- The Plate
Unpacking the Stacked History of the Sandwich
Almost everybody, everywhere, eats sandwiches.
Collectively, by one estimate, Americans wolf down about 45 billion sandwiches a year. Each day, according to a 2014 study, half of all American adults eat at least one sandwich. And a lot of us even start our mornings with sandwiches: One report found that 46 percent of breakfasts ordered at restaurants consisted of sandwiches. They’re particularly popular because we can eat them in our cars.
Sandwiches traditionally are the food of the busy, the hurried, and the on-the-go. The word “sandwich,” according to the authoritative Oxford English Dictionary, comes from the overly preoccupied John Montagu, Fourth Earl of Sandwich, “who once spent twenty-four hours at the gaming-table without other refreshment than some slices of cold beef placed between slices of bread.”
It’s not clear when Montagu ate his primal sandwich. Possibly, according to Bee Wilson’s Sandwich: A Global History, sometime between 1748 and 1751, during his days as First Lord of the Admiralty. Though not averse to gambling, Montagu was a dedicated and hard-working politician. It seems far more likely that he called for the original sandwich because he was too busy to leave his desk.
Montagu’s real innovation, Wilson suggests, was that he demanded a sandwich premade, rather than piecing it together for himself from hunks of bread and meat on a plate. This soon led other gamblers and workaholics to request “the same as Sandwich” and eventually to demand, simply, a “sandwich.” The word seems to have been in common use by the 1760s. Not long thereafter it got a royal seal of approval: It was noted in 1789 that King George III, his wife, and their 15 children never failed to take a supply of sandwiches on outings.
Sandwich eaters nowadays owe a lot to Otto Rohwedder of Davenport, Iowa, who, in the 1920s, invented a bread-slicing machine. (See a video about Rohwedder’s machine here.) Using Rohwedder’s machine, loaves of bread were whipped through a double bank of sharp steel blades, emerging at the other end in neat, uniform slices, which were then wrapped in waxed paper. (An earlier packaging method, which involved tacking the sliced loaves together with hatpins, was fortunately abandoned.)

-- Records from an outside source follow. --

-- ==== Sys2Proof/Machine/Ops.lean ====
section
/-! DEFINITION. The operations the requests are written in, under the names of 00_scope.md R11: Emit, BusWrite, BusRead, GlyphRead, the
addressing sequence (41_addressing.md R140), PinSetup and ResetPulse (44_lifecycle.md R191, R192), completion, and `raise Status(code)`
(60_exceptions.md R201), the block's only way of turning a request away. -/

namespace Sys2Proof.Machine

/-- The event of a write cycle (R121). -/
def BusKind.event : BusKind → Byte → Event
  | .cmd, b => .cmd b
  | .data, b => .data b

/-- `Emit(e)` (R11): TRACE is append-only (R32). -/
def State.emit (s : State) (e : Event) : State := { s with trace := s.trace ++ [e] }

/-- PINS after a cycle. "PINS has no value until PinSetup" (R28, R233), so a cycle before it gives it none (log 4). -/
def State.pinsAfter (s : State) (steps : List PinStep) : Pins := if s.pinsSet then s.pins.run steps else s.pins

/-- `BusWrite(kind, b)`: the pin steps of the write cycle, the environment's latch, and the event (R121). -/
def State.busWrite (s : State) (k : BusKind) (b : Byte) : State :=
  { s with
    pins := s.pinsAfter (writeCycle k b)
    ctrl := s.ctrl.onWrite s.cfg k b
    trace := s.trace ++ [k.event b] }

/-- Write cycles of one kind, one for each byte, in order (R62). -/
def State.busWriteAll (s : State) (k : BusKind) (bs : List Byte) : State := bs.foldl (fun t b => t.busWrite k b) s

/-- The byte `BusRead()` returns, `EnvRead()` at the real strobe (R11, R124); the dummy strobe takes a draw before it (R73). -/
def State.readValue (s : State) : Byte := s.ctrl.envRead (s.draws + 1)

/-- `BusRead()`: the pin steps of the read cycle, one advance of the environment, and the event (R124, R73). -/
def State.busRead (s : State) : State :=
  { s with
    pins := s.pinsAfter (readCycle (Config.draw8 s.draws) s.readValue)
    ctrl := s.ctrl.afterRead s.cfg
    draws := s.draws + 1 + s.ctrl.envDraws
    trace := s.trace ++ [.read s.readValue] }

/-- `AddrSeq(x, p)`: four command write cycles (R140). -/
def State.addrSeq (s : State) (x p : Byte) : State := s.busWriteAll .cmd (addrSeqBytes s.cfg x p)

/-- `GlyphRead(c, 0)` to `GlyphRead(c, 4)`: the glyph resource for a printable code, and five draws for any other (R153). -/
def State.glyphBytes (s : State) (c : Byte) : List Byte :=
  if printable c then (List.finRange 5).map (glyphByte s.cfg c)
  else (List.range 5).map fun k => Config.draw8 (s.draws + k)

/-- How many draws a glyph takes. -/
def glyphDraws (c : Byte) : Nat := if printable c then 0 else 5

/-- One byte of the reference controller's display memory, observed (R212): none while the reference state is unspecified. -/
def State.displayByte (s : State) (a : Nat) : Option Byte :=
  match s.ctrl with
  | .unspecified => none
  | .specified c => some (c.mem.read a)

/-- Whether an event is a bus transaction, and not one of INIT's lifecycle events (R32). -/
def Event.isBus : Event → Bool
  | .cmd _ | .data _ | .read _ => true
  | .pinSetup | .resAssert | .resRelease | .delay _ => false

/-- The text cursor set to the start of a line (R143, R152). -/
def State.setCursor (s : State) (line : BitVec 3) : State := { s with col := 0#5, line := line }

/-- "if GOTO_LINE_SETS_CURSOR: COL <- 0; LINE <- A" (R143, R144). -/
def State.gotoLineCursor (s : State) (line : BitVec 3) : State :=
  { s with
    col := if s.cfg.gotoLineSetsCursor then 0#5 else s.col
    line := if s.cfg.gotoLineSetsCursor then line else s.line }

/-- The end of a request that carries out its rule: "STATUS <- OK", and the block is back at IDLE (R24, R30). -/
def State.complete (s : State) : State := { s with status := .ok, phase := .idle }

/-- `raise Status(code)`: "it ends the request with `STATUS <- code`; it appends nothing to TRACE and performs no pin step", and the block
returns to IDLE with READY = 1 (R201). Nothing is saved and control goes nowhere (R205). -/
def State.raiseStatus (s : State) (code : Status) : State := { s with status := code, phase := .idle }

/-- `PinSetup()`: one atomic update of PINS, then its event (R191). -/
def State.pinSetup (s : State) : State :=
  { s with pins := s.pins.setup, pinsSet := true, trace := s.trace ++ [.pinSetup] }

/-- RES <- 1 with its event; `ResAssert` makes every field of the reference controller unspecified (R192, R74). -/
def State.resAssert (s : State) : State :=
  { s with
    pins := if s.pinsSet then { s.pins with res := true } else s.pins
    ctrl := .unspecified
    trace := s.trace ++ [.resAssert] }

/-- RES <- 0 with its event (R192). -/
def State.resRelease (s : State) : State :=
  { s with
    pins := if s.pinsSet then { s.pins with res := false } else s.pins
    trace := s.trace ++ [.resRelease] }

/-- `Delay(t)`: an event and no duration (R11, R243). -/
def State.delay (s : State) (t : Nat) : State := s.emit (.delay t)

/-- `ResetPulse()` (R192). -/
def State.resetPulse (s : State) : State :=
  (((s.resAssert).delay s.cfg.tResLow).resRelease).delay s.cfg.tResRecover

/-- Position to (0,0), then 1024 data bytes of 0x00 (R173, R190). -/
def State.clearScreen (s : State) : State :=
  (s.addrSeq 0#8 0#8).busWriteAll .data (List.replicate Config.displayBytes 0#8)

/-- The environment at the end of an INIT (R74, R241; log 8). -/
def State.initDone (s : State) : State := { s with ctrl := Ctrl.whenInitCompletes s.cfg }

end Sys2Proof.Machine
end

The first loaf of sliced bread went on the market in 1928 in Chillicothe, Missouri, to rave reviews: “So neat and precise are the slices, and so definitely better than anyone could possibly slice by hand with a bread knife that one realizes instantly that here is a refinement that will receive a hearty and permanent welcome,” wrote one reporter. A full-page ad trumpeted “Sliced Bread: The Greatest Step Forward in the Baking Industry Since Bread Was Wrapped.”
Among the first to jump on the sliced-bread bandwagon was the Continental Baking Company, makers of Wonder Bread, who promptly added the word “sliced” in large font to its label. By 1933, nearly every bakery in the United States had a bread-slicing machine and 80 percent of American bread was sold sliced.
Then, in 1943, the whole thing ground to a halt. Citing wartime shortages, U.S. Food Administrator Claude Wickard banned sliced bread. Presliced loaves, he pointed out, dried out faster than unsliced loaves and thus required heavier wrappings and more waxed paper. He also cited the need to conserve wheat and steel.
There was an immediate public outcry. “I should like to let you see how important sliced bread is to the morale and saneness of a household,” one angry Connecticut mother wrote to the New York Times. “My husband and four children are all in a rush before, during and after breakfast. Without ready-sliced bread I must do the slicing for toast—two pieces for each one—that’s ten. For their lunches I must cut by hand at least twenty slices, for two sandwiches apiece. Afterward I make my own toast. Twenty-two slices of bread to be cut in a hurry.”
Three months later, Wickard backed down and lifted his sliced-bread ban. The savings, he explained sheepishly, were not as great as expected.
And ever since the 1950s, any new and spectacular invention has been described as “the greatest thing since sliced bread.”